Former FBI General Counsel James Baker, a colleague of Wittes' at Lawfare, wrote:
A lot of the criticism seems to be driven by the notion that the FBI’s investigation was, and is, an effort to undermine or discredit President Trump. That assumption is wrong. The FBI’s investigation must be viewed in the context of the bureau’s decades-long effort to detect, disrupt and defeat the intelligence activities of the governments of the Soviet Union and later the Russian Federation that are contrary to the fundamental and long-term interests of the United States. The FBI’s counterintelligence investigation regarding the 2016 campaign fundamentally was not about Donald Trump but was about Russia. Full stop. It was always about Russia. It was about what Russia was, and is, doing and planning. Of course, if that investigation revealed that anyone—Russian or American—committed crimes in connection with Russian intelligence activities or unlawfully interfered with the investigation, the FBI has an obligation under the law to investigate such crimes and to seek to bring those responsible to justice. The FBI’s enduring counterintelligence mission is the reason the Russia investigation will, and should, continue—no matter who is fired, pardoned or impeached (emphasis added).
This passage, Wittes writes, is consistent with Comey’s Mar. 20, 2017, congressional testimony in which he confirmed the F.B.I. was "investigating the Russian government's efforts to interfere in the 2016 presidential election" as part of its counterintelligence mission. Wittes does not believe the agency simply opened a new criminal investigation in the wake of the Comey firing.

So when the president sought to impair the investigation, having declared both in the draft letter dismissing Comey and to Lester Holt that his action was connected in some way to the Russia investigation, that raised both potential criminal questions and major counterintelligence questions—questions that could only have been reinforced when Trump later announced to senior Russian government officials that he had relieved pressure on himself by acting as he did. It did so both because it threatened the investigation itself and because it fit directly into a pattern of interface between Trump campaign officials and Russian government actors that they were already investigating.
The pattern of Mueller's indictments, too, suggests this is the central mission. Wittes summarizes:
It was about Russia. Full stop. It was always about Russia. And it still is about Russia.

The best way to understand this probe is as an umbrella Russia-related national security investigation in which the bureau opened subsidiary files, some with a counterintelligence focus and some with a criminal focus, on individuals who proved to have substantial “links” to the broader Russian activity.
That makes the sitting president a bit-player in an investigation that, whatever he thinks, is not about him.

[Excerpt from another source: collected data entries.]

-- ==== Sys2Proof/Machine/Engine.lean ====
section
/-! DEFINITION. Memory accesses of engines and the dispatchers (R18, R80, R96, R370), what an access error makes of a command,
and collectives' arithmetic and abort (R393 to R395). -/
namespace Sys2Proof.Machine

/-- Read n bytes within a page: memory at the home (R79), by its device through a DEV buffer (R15), anything else at its target.  The
first request of a unit of work waits for its budget (R210). -/
def engineLoadAt (w : Who) (v : Via) (x : Xlat) (n : Nat) (first : Bool := true) : M (List Byte × Bool) := do
  if isMain x.pa && !x.por && !x.badKey then do
    lapseGates w.basin x.pa n w.region
    M.whenB first (memoryGate w.basin w.region x.pa)
    memoryCharge w.basin w.region x.pa n
    if x.dev then devRead x.pa n v.except else agentReadN x.pa n v.except
  else loadAt v x n

/-- Write bytes within a page; `poison` carries sector poison (R370).  A unit's writes follow its reads and charge what they carry; a
value they write is no release's (R132). -/
def engineStoreAt (w : Who) (v : Via) (x : Xlat) (bs : List Byte) (poison : Bool) : M Unit := do
  if isMain x.pa then do
    lapseGates w.basin x.pa bs.length w.region
    memoryCharge w.basin w.region x.pa bs.length
    if x.dev then devWrite x.pa bs poison v.except else agentWriteN x.pa bs poison v.except
    modS fun s => s.breakChain false 0 (keyOf x.pa) bs.length
  else storeAt v x bs

/-- The pieces of a range, split at page boundaries and checked one by one in ascending order (R18), before any is accessed: offset,
length and place. -/
def reachPieces (w : Who) (h n : Nat) (kind : Kind) : M (List (Nat × Nat × Xlat)) := do
  M.mapEach (fun (p : Nat × Nat) => do pure (p.1, p.2, ← translate w (h + p.1) p.2 kind)) (← handlePieces w h n kind)

/-- Read a range. -/
def engineRead (w : Who) (v : Via) (h n : Nat) (kind : Kind) : M (List Byte × Bool) := do
  let parts ← M.mapEach (fun (p : Nat × Nat × Xlat) => engineLoadAt w v p.2.2 p.2.1 (p.1 == 0)) (← reachPieces w h n kind)
  pure ((parts.map (·.1)).flatten, parts.any (·.2))

/-- Write a range. -/
def engineWrite (w : Who) (v : Via) (h : Nat) (bs : List Byte) (poison : Bool) : M Unit := do
  M.forEach (fun (p : Nat × Nat × Xlat) => engineStoreAt w v p.2.2 ((bs.drop p.1).take p.2.1) poison) (← reachPieces w h bs.length .store)

/-- Completion statuses (R370). -/
def stOK : Nat := 0
def stUE : Nat := 1
def stBADCMD : Nat := 2
def stENGFAULT : Nat := 3
def stACCESSDENY : Nat := 4
def stLINKDOWN : Nat := 5
def stABORTED : Nat := 6
def stNOSTOP : Nat := 7
def stBADBANK : Nat := 8
def stABANDONED : Nat := 9
def stPARTIAL : Nat := 10
def stLFAIL : Nat := 11
def stCTREXH : Nat := 12

/-- The status a command takes from a failed access; none while it waits or parks (R35, R370). -/
def AErr.status : AErr → Option Nat
  | .trap .linkdown .. => some stLINKDOWN
  | .trap .. => some stENGFAULT
  | .fault .. => none
  | .deny => some stACCESSDENY
  | .down => some stLINKDOWN
  | .exh => some stCTREXH
  | .poison => some stUE
  | .mmx _ | .lane _ => some stENGFAULT
  | .stall _ | .feb _ _ => none

/-- A detail of a command's record that the spec does not state for its outcome (log entry 11). -/
def State.detail (s : State) : Nat × State :=
  let (k, s) := s.takeFree
  (Config.detail k % 2 ^ 32, s)

/-- Complete a command with an outcome whose details the spec does not state. -/
def State.completeOpen (s : State) (wg tl n status : Nat) : State :=
  let (a, s) := s.detail
  let (b, s) := s.detail
  s.completeTl wg tl n status a b

/-- A requester number for engine requests that is no group's, with a lane of 32 and above. -/
def engineVia (core region unit : Nat) : Via := { gid := 0, lane := 32 + unit, core := core, region := region, keep := true }

/-- Words of a descriptor. -/
def Slice.word (l : Slice) (i : Nat) : Nat := (l.desc.getD i 0#32).toNat
def Slice.pair (l : Slice) (i : Nat) : Nat := l.word i + 2 ^ 32 * l.word (i + 1)

/-- Fields of a copy descriptor (R379). -/
def Slice.len (l : Slice) : Nat := l.word 4
def Slice.ssp (l : Slice) : Bool := bit (l.word 5) 0
def Slice.dsp (l : Slice) : Bool := bit (l.word 5) 1
def Slice.nkind (l : Slice) : Nat := bits (l.word 5) 3 2
def Slice.nsp (l : Slice) : Bool := bit (l.word 5) 5
def Slice.emptyReq (l : Slice) : Bool := bit (l.word 5) 6
def Slice.targets (l : Slice) : List Nat := (List.range 24).filter fun r => bit (l.word 5) (8 + r)

/-- Fields of a GATH or SCAT descriptor (R383). -/
def Slice.rowB (l : Slice) : Nat := bits (l.word 5) 16 16

/-- The NOTE of a command: its address by kind of descriptor (R379, R383). -/
def Slice.note (l : Slice) (rows : Bool) : Nat := if rows then l.word 7 else l.pair 6

/-- Steps of a multicast for each rank: its units (at least one), its lines' turning full, and its NOTE (R382). -/
def CopyCmd.perRank (q : CopyCmd) : Nat := match q.slices with
  | l :: _ => max 1 (l.len / 16) + 2
  | [] => 1

/-- The slice and the unit in it of step n of a collective copy, slices in ascending gix. -/
def sliceAt : List Slice → Nat → Option (Slice × Nat)
  | [], _ => none
  | l :: ls, n => if n < l.len / 16 then some (l, n) else sliceAt ls (n - l.len / 16)

/-- Details of a command that stopped (R371). -/
def CopyCmd.stopDetails (q : CopyCmd) : Nat × Nat := match q.kind with
  | 0 => match sliceAt q.slices q.done with
    | some (l, i) => (l.gix, 16 * i)
    | none => (0, 0)
  | 1 => (q.refused, min (16 * (q.done % q.perRank)) ((q.slices.head?.map (·.len)).getD 0))
  | _ => (0, q.done)

/-- Bytes of a collective's element type (R393). -/
def collSize (typ : Nat) : Nat := if typ == 2 || typ == 3 || typ == 5 then 8 else if typ == 6 || typ == 7 then 2 else 4

/-- One step of a reduction on codes of an integer or a 32- or 64-bit floating type (R394). -/
def collOp (op typ a b : Nat) : Nat :=
  if typ == 4 || typ == 5 then
    let f := if typ == 4 then fmtF32 else fmtF64
    match op with
    | 0 => addRne f a b
    | 1 => (fminmax f false true a b).1
    | _ => (fminmax f true true a b).1
  else atomicNew op typ a b 0

/-- The left fold of R394: .f16 and .bf16 fold in f32 and are rounded once at the end. -/
def collFold (op typ : Nat) : List Nat → Nat
  | [] => 0
  | x :: xs =>
    if typ == 6 || typ == 7 then
      let f := if typ == 6 then fmtF16 else fmtBF16
      let up (c : Nat) : Nat := (floatToFloat f fmtF32 c rne).1
      (floatToFloat fmtF32 f (xs.foldl (fun a y => collOp op 4 a (up y)) (up x)) rne).1
    else if typ == 4 || typ == 5 then
      let f := if typ == 4 then fmtF32 else fmtF64
      let r := xs.foldl (collOp op typ) x
      if isNaNCode f r then canonNaN f else r
    else xs.foldl (collOp op typ) x

/-- Fields of a COLL descriptor (R393). -/
def Coll.kind (c : Coll) : Nat := bits (c.desc.getD 0 0#32).toNat 28 4
def Coll.op (c : Coll) : Nat := bits (c.desc.getD 0 0#32).toNat 24 4
def Coll.typ (c : Coll) : Nat := bits (c.desc.getD 0 0#32).toNat 20 4
def Coll.count (c : Coll) : Nat := (c.desc.getD 1 0#32).toNat
def Coll.send (c : Coll) : Nat := (dword (c.desc.getD 2 0#32) (c.desc.getD 3 0#32)).toNat
def Coll.recv (c : Coll) : Nat := (dword (c.desc.getD 4 0#32) (c.desc.getD 5 0#32)).toNat

/-- Elements a rank sends and receives (R393). -/
def Coll.sendLen (c : Coll) (n : Nat) : Nat := match c.kind with
  | 0 | 2 => c.count
  | 1 | 3 => c.count * n
  | _ => 0
def Coll.recvLen (c : Coll) (n : Nat) : Nat := match c.kind with
  | 0 | 1 => c.count
  | 2 | 3 => c.count * n
  | _ => 0

/-- What a rank's RECV holds given the contributions that have arrived, each the part of the sender's SEND meant for it:
element by element, none where no step has written (R393, R394, R395). -/
def Coll.result (c : Coll) (n : Nat) : List (Option Nat) :=
  match c.kind with
  | 0 | 1 =>
    let prefix_ := (List.range n).map fun i => c.got.look i
    let have_ := (prefix_.takeWhile (·.isSome)).filterMap id
    (List.range c.count).map fun e =>
      if have_.isEmpty then none else some (collFold c.op c.typ (have_.map fun d => d.getD e 0))
  | _ => ((List.range n).map fun i =>
      match c.got.look i with
      | some d => (List.range c.count).map fun e => some (d.getD e 0)
      | none => List.replicate c.count none).flatten

/-- On whose behalf the CXE works (R468). -/
def cxeWho (region : Nat) : Who := Who.engine region 0 0x78 0 none

/-- Write elements to RECV, each 16 bytes whole; with `some` choosing, an aborted collective's (R395). -/
def collWrite (c : Coll) (n : Nat) (aborted : Bool) : M Unit := do
  let z := collSize c.typ
  let per := 16 / z
  let es := c.result n
  M.forEach (fun i => do
    let part := (es.drop (per * i)).take per
    if part.all (·.isSome) && !part.isEmpty then do
      let s ← getS
      let (k, t) := s.takeFree
      M.whenB aborted (modS fun _ => t)
      M.whenB (!aborted || Config.stepWrote k)
        (engineWrite (cxeWho c.region) { engineVia 0 c.region 0x78 with late := if aborted then [0] else [] } (c.recv + 16 * i)
          ((part.map fun e => natToBytes z (e.getD 0)).flatten) false)) (List.range (ceilDiv es.length per))

/-- A communicator's size. -/
def State.commSize (s : State) (comm : Nat) : Nat := ((s.comms.look comm).map (·.table.length)).getD 0

def State.updRank (s : State) (comm rank : Nat) (f : CommRank → CommRank) : State :=
  { s with ranks := s.ranks.map fun r => if r.comm == comm && r.rank == rank && !r.excluded then f r else r }

def State.rank? (s : State) (comm rank : Nat) : Option CommRank :=
  s.ranks.find? fun r => r.comm == comm && r.rank == rank && !r.excluded

/-- Complete the collectives of a rank ABORTED with culprit and cause (R395). -/
def State.abortColls (s : State) (comm rank culprit cause : Nat) : State :=
  match s.rank? comm rank with
  | none => s
  | some r =>
    let n := s.commSize comm
    let s := r.colls.foldl (fun s c => ((collWrite c n true).exec s).completeTl c.wg 6 c.num stABORTED culprit cause) s
    s.updRank comm rank fun r => { r with colls := [] }

/-- A rank detects a failure or receives a notice (R395): its collectives end ABORTED, the communicator is BROKEN at it, and,
when it detected the failure itself, the notice goes out. -/
def State.breakRank (s : State) (comm rank culprit cause : Nat) (notify : Bool) : State :=
  match s.rank? comm rank with
  | none => s
  | some r =>
    let s := s.abortColls comm rank culprit cause
    if r.state == 0 then
      let s := s.updRank comm rank fun r => { r with state := 1, cause := cause, culprit := some culprit }
      if notify then
        { s with notices := s.notices ++ (List.range (s.commSize comm)).filterMap fun t =>
            if t == rank then none
            else some { comm := comm, kind := 0, target := t, culprit := culprit, cause := cause, epoch := r.epoch, data := [] } }
      else s
    else s

end Sys2Proof.Machine
end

Lisa Page, former assistant general counsel at the F.B.I., answered questions in closed-door meetings of a joint House Judiciary and Oversight Committee last July. Transcripts passed to The Epoch Times and published Friday afternoon may have prompted the New York Times to release its counterintelligence story Friday night.

Page, in her testimony to Representatives focused on Hillary Clinton emails, confirmed that her agency saw Clinton's emails as "an entirely historical investigation” of lesser priority.

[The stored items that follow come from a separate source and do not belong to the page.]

-- ==== Sys2Proof/Machine/Integer.lean ====
section
/-! DEFINITION. The integer instructions, register and immediate form (R263 to R277). -/
namespace Sys2Proof.Machine

/-- The elements of e bits held by the words of an operand, and the words of elements (R218, R264). -/
def elemsOf (e : Nat) (ws : List Word) : List Nat :=
  if e == 64 then (List.range (ws.length / 2)).map fun k => (dword (ws.getD (2 * k) 0#32) (ws.getD (2 * k + 1) 0#32)).toNat
  else ws.map (·.toNat)
def wordsOf (e : Nat) (vs : List Nat) : List Word :=
  if e == 64 then (vs.map fun v => [BitVec.ofNat 32 v, BitVec.ofNat 32 (v / 2 ^ 32)]).flatten
  else vs.map (BitVec.ofNat 32)

/-- The element width of classes W and E (R264). -/
def elemBits (w : BitVec 2) : Nat := if w.toNat % 2 == 1 then 64 else 32

/-- Element k of each operand. -/
def column (e : Nat) (vs : List (List Word)) (k : Nat) : List Nat := vs.map fun ws => (elemsOf e ws).getD k 0

/-- The operands an instruction reads and its destination. -/
def sources (i : Instr) : List Operand := i.operands.filter (·.read)
def destOf (i : Instr) : Option Operand := i.operands.find? (·.write)

/-- What the sources of an instruction know of other regions (R139). -/
def sourceDeps (g : Group) (lane : Nat) (os : List Operand) : NMap Nat := os.foldl (fun d o => joinClock d (depOf g lane o)) []

/-- The residue class of a result (R74): a quotient by zero is its defined result, forwarded. -/
def classOf (i : Instr) (e : Nat) (vs : List (List Word)) : ResClass :=
  let b := (column e vs 0).getD 1 0
  match i with
  | .idiv _ _ _ _ k => if b == 0 then .forwarded else .quotient (k == 0#1) (if k == 0#1 then sext e b else b)
  | .irem .. => if b == 0 then .forwarded else .predicted
  | _ => resClass i

/-- One lane of IntOp (R268): `f` maps the source elements, in the order of the instruction's operands, to the result's. -/
def aluLane (i : Instr) (e : Nat) (f : Iss → List Nat → Nat) (x : Iss) (lane : Nat) : M LaneEnd := do
  let g ← groupM x
  let vs ← readOps x lane ((sources i).map fun o => (o, e == 64))
  match destOf i with
  | some o =>
    writeRes x lane (classOf i e vs) o (wordsOf e ((List.range (o.n * 32 / e)).map fun k => f x (column e vs k)))
      (sourceDeps g lane (sources i))
  | none => pure ()
  pure .next

/-- IntOp (R268). -/
def alu (i : Instr) (e : Nat) (f : Iss → List Nat → Nat) (s : State) : Host.Outcome State Fault Refusal :=
  perThread i (aluLane i e f) s

/-- Clamp to the signed and unsigned range of e bits (R268). -/
def clampS (e : Nat) (v : Int) : Nat := wrap e (max (-(2 ^ (e - 1) : Nat) : Int) (min ((2 ^ (e - 1) : Nat) - 1 : Int) v))
def clampN (e : Nat) (v : Int) : Nat := (max 0 (min ((2 ^ e : Nat) - 1 : Int) v)).toNat

/-- Wrapped, or clamped to the signed range under SAT. -/
def satWrap (x : Iss) (e : Nat) (v : Int) : Nat := if x.sat then clampS e v else wrap e v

“In the assessment of the Counterintelligence Division," Page stated, "they still don’t even come close to the threat posed if Russia had co-opted a member of a political campaign.”

“[W]ith respect to Western ideals and who it is and what it is we stand for as Americans," Page continued, "Russia poses the most dangerous threat to that way of life.”

That's not to say the predations of the current occupant of the Oval Office do not pose a threat. Just that they are not foreign ones. The threats posed by Trump's continued tenure in office are domestic.